*** Provided entries Section Begins ***

theorem moves_createNode {ps : List Part} {s0 s : State} {x1} (_hp : [.out, .regs, .scope, .kx] ⊆ ps) (h : moves ps s0 s) :
    moves ps s0 (State.createNode s x1) := by
  unfold State.createNode
  (try dsimp only)
  repeat' first
    | with_reducible assumption
    | split
    | with_reducible apply moves_kxUse
    | with_reducible refine moves_kxUse_eq ?_ ?_ (by assumption)
    | with_reducible apply moves_makeReady
    | exact _hp (by decide)
    | exact List.Subset.trans (by decide) _hp
    | intro _

theorem moves_createAll {ps : List Part} {s0 s : State} (_hp : [.out, .regs, .scope, .kx] ⊆ ps) (h : moves ps s0 s) :
    moves ps s0 (State.createAll s) := by
  unfold State.createAll
  (try dsimp only)
  repeat' first
    | with_reducible assumption
    | split
    | with_reducible apply moves_forEach
    | with_reducible apply moves_createNode
    | exact _hp (by decide)
    | exact List.Subset.trans (by decide) _hp
    | intro _

theorem moves_judgeNode {ps : List Part} {s0 s : State} {x1} (_hp : [.freeN, .out, .regs, .scope, .kx] ⊆ ps) (h : moves ps s0 s) :
    moves ps s0 (State.judgeNode s x1) := by
  unfold State.judgeNode
  (try dsimp only)
  repeat' first
    | with_reducible assumption
    | split
    | with_reducible apply moves_kxEvent
    | with_reducible apply moves_setRg
    | with_reducible apply moves_setNode
    | with_reducible apply moves_eraseKey
    | exact _hp (by decide)
    | exact List.Subset.trans (by decide) _hp
    | intro _

theorem moves_ceEvent {ps : List Part} {s0 s : State} {x1} {x2} (_hp : [.out, .regs, .scope] ⊆ ps) (h : moves ps s0 s) :
    moves ps s0 (State.ceEvent s x1 x2) := by
  unfold State.ceEvent
  (try dsimp only)
  repeat' first
    | with_reducible assumption
    | split
    | with_reducible apply moves_raise
    | with_reducible apply moves_setRg
    | exact _hp (by decide)
    | exact List.Subset.trans (by decide) _hp
    | intro _

theorem moves_ctxUnusable {ps : List Part} {s0 s : State} {x1} {x2} (_hp : [.out, .regs, .scope] ⊆ ps) (h : moves ps s0 s) :
    moves ps s0 (State.ctxUnusable s x1 x2) := by
  unfold State.ctxUnusable
  (try dsimp only)
  repeat' first
    | with_reducible assumption
    | split
    | with_reducible apply moves_ceEvent
    | with_reducible apply moves_setRg
    | exact _hp (by decide)
    | exact List.Subset.trans (by decide) _hp
    | intro _

theorem moves_wipeEntry {ps : List Part} {s0 s : State} {x1} (_hp : [.ce] ⊆ ps) (h : moves ps s0 s) :
    moves ps s0 (State.wipeEntry s x1) := by
  unfold State.wipeEntry
  (try dsimp only)
  repeat' first
    | with_reducible assumption
    | split
    | with_reducible apply moves_upd_ce
    | exact _hp (by decide)
    | exact List.Subset.trans (by decide) _hp
    | intro _

theorem moves_wipeKeys {ps : List Part} {s0 s : State} (_hp : [.ce] ⊆ ps) (h : moves ps s0 s) :
    moves ps s0 (State.wipeKeys s) := by
  unfold State.wipeKeys
  (try dsimp only)
  repeat' first
    | with_reducible assumption
    | split
    | with_reducible apply moves_upd_ce
    | exact _hp (by decide)
    | exact List.Subset.trans (by decide) _hp
    | intro _

theorem moves_wipeThrough {ps : List Part} {s0 s : State} {x1} (_hp : [.out, .regs, .scope, .ce] ⊆ ps) (h : moves ps s0 s) :
    moves ps s0 (State.wipeThrough s x1) := by
  unfold State.wipeThrough
  (try dsimp only)
  repeat' first
    | with_reducible assumption
    | split
    | with_reducible apply moves_forEach
    | with_reducible apply moves_ctxUnusable
    | with_reducible apply moves_wipeEntry
    | with_reducible apply moves_upd_ce
    | exact _hp (by decide)
    | exact List.Subset.trans (by decide) _hp
    | intro _

theorem moves_updLedger {ps : List Part} {s0 s : State} {x1} {x2} {x3} (_hp : [.out, .regs, .scope, .ob] ⊆ ps) (h : moves ps s0 s) :
    moves ps s0 (State.updLedger s x1 x2 x3) := by
  unfold State.updLedger
  (try dsimp only)
  repeat' first
    | with_reducible assumption
    | split
    | with_reducible apply moves_ledgerAdd
    | exact _hp (by decide)
    | exact List.Subset.trans (by decide) _hp
    | intro _

theorem moves_updResult {ps : List Part} {s0 s : State} {x1} {x2} {x3} (_hp : [.out, .regs, .scope] ⊆ ps) (h : moves ps s0 s) :
    moves ps s0 (State.updResult s x1 x2 x3) := by
  unfold State.updResult
  (try dsimp only)
  repeat' first
    | with_reducible assumption
    | split
    | with_reducible apply moves_wr
    | with_reducible apply moves_raise
    | with_reducible apply moves_emit
    | exact _hp (by decide)
    | exact List.Subset.trans (by decide) _hp
    | intro _

theorem moves_endUpdate {ps : List Part} {s0 s : State} {x1} (_hp : [.out, .regs, .scope, .sv, .upd] ⊆ ps) (h : moves ps s0 s) :
    moves ps s0 (State.endUpdate s x1) := by
  unfold State.endUpdate
  (try dsimp only)
  repeat' first
    | with_reducible assumption
    | split
    | with_reducible apply moves_setRg
    | with_reducible apply moves_updResult
    | with_reducible apply moves_upd_sv_upd
    | exact _hp (by decide)
    | exact List.Subset.trans (by decide) _hp
    | intro _

theorem moves_closeUpdate {ps : List Part} {s0 s : State} {x1} (_hp : [.out, .regs, .scope, .sv, .ob, .upd] ⊆ ps) (h : moves ps s0 s) :
    moves ps s0 (State.closeUpdate s x1) := by
  unfold State.closeUpdate
  (try dsimp only)
  repeat' first
    | with_reducible assumption
    | split
    | with_reducible apply moves_raise
    | with_reducible apply moves_endUpdate
    | with_reducible apply moves_updLedger
    | exact _hp (by decide)
    | exact List.Subset.trans (by decide) _hp
    | intro _

theorem moves_closeSession {ps : List Part} {s0 s : State} {x1} (_hp : [.out, .regs, .scope, .sv, .ob, .upd] ⊆ ps) (h : moves ps s0 s) :
    moves ps s0 (State.closeSession s x1) := by
  unfold State.closeSession
  (try dsimp only)
  repeat' first
    | with_reducible assumption
    | split
    | with_reducible apply moves_closeUpdate
    | with_reducible apply moves_upd_sv
    | exact _hp (by decide)
    | exact List.Subset.trans (by decide) _hp
    | intro _

theorem moves_nodesLost {ps : List Part} {s0 s : State} {x1} (_hp : [.out, .regs, .scope, .sv, .ob, .ce, .upd] ⊆ ps) (h : moves ps s0 s) :
    moves ps s0 (State.nodesLost s x1) := by
  unfold State.nodesLost
  (try dsimp only)
  repeat' first
    | with_reducible assumption
    | split
    | with_reducible apply moves_wipeThrough
    | with_reducible apply moves_forEach
    | with_reducible apply moves_closeSession
    | with_reducible apply moves_closeUpdate
    | exact _hp (by decide)
    | exact List.Subset.trans (by decide) _hp
    | intro _

theorem moves_advanceGen {ps : List Part} {s0 s : State} {x1} (_hp : [.regs] ⊆ ps) (h : moves ps s0 s) :
    moves ps s0 (State.advanceGen s x1) := by
  unfold State.advanceGen
  (try dsimp only)
  repeat' first
    | with_reducible assumption
    | split
    | with_reducible apply moves_setRg
    | exact _hp (by decide)
    | exact List.Subset.trans (by decide) _hp
    | intro _

theorem moves_orphanUnder {ps : List Part} {s0 s : State} {x1} (_hp : [.freeN, .out, .regs, .scope, .sv, .ob, .kx, .ce, .upd] ⊆ ps) (h : moves ps s0 s) :
    moves ps s0 (State.orphanUnder s x1) := by
  unfold State.orphanUnder
  (try dsimp only)
  repeat' first
    | with_reducible assumption
    | split
    | with_reducible apply moves_nodesLost
    | with_reducible apply moves_kxEvent
    | with_reducible apply moves_forEach
    | with_reducible apply moves_setNode
    | with_reducible apply moves_eraseKey
    | exact _hp (by decide)
    | exact List.Subset.trans (by decide) _hp
    | intro _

*** Provided entries Section Ends ***

** What needs to be done **
Only the lines from the one containing "(_hp : [.regs]" through the last line of the records are to be set down, exactly as they appear.

** Final answer **
theorem moves_advanceGen {ps : List Part} {s0 s : State} {x1} (_hp : [.regs] ⊆ ps) (h : moves ps s0 s) :
    moves ps s0 (State.advanceGen s x1) := by
  unfold State.advanceGen
  (try dsimp only)
  repeat' first
    | with_reducible assumption
    | split
    | with_reducible apply moves_setRg
    | exact _hp (by decide)
    | exact List.Subset.trans (by decide) _hp
    | intro _

theorem moves_orphanUnder {ps : List Part} {s0 s : State} {x1} (_hp : [.freeN, .out, .regs, .scope, .sv, .ob, .kx, .ce, .upd] ⊆ ps) (h : moves ps s0 s) :
    moves ps s0 (State.orphanUnder s x1) := by
  unfold State.orphanUnder
  (try dsimp only)
  repeat' first
    | with_reducible assumption
    | split
    | with_reducible apply moves_nodesLost
    | with_reducible apply moves_kxEvent
    | with_reducible apply moves_forEach
    | with_reducible apply moves_setNode
    | with_reducible apply moves_eraseKey
    | exact _hp (by decide)
    | exact List.Subset.trans (by decide) _hp
    | intro _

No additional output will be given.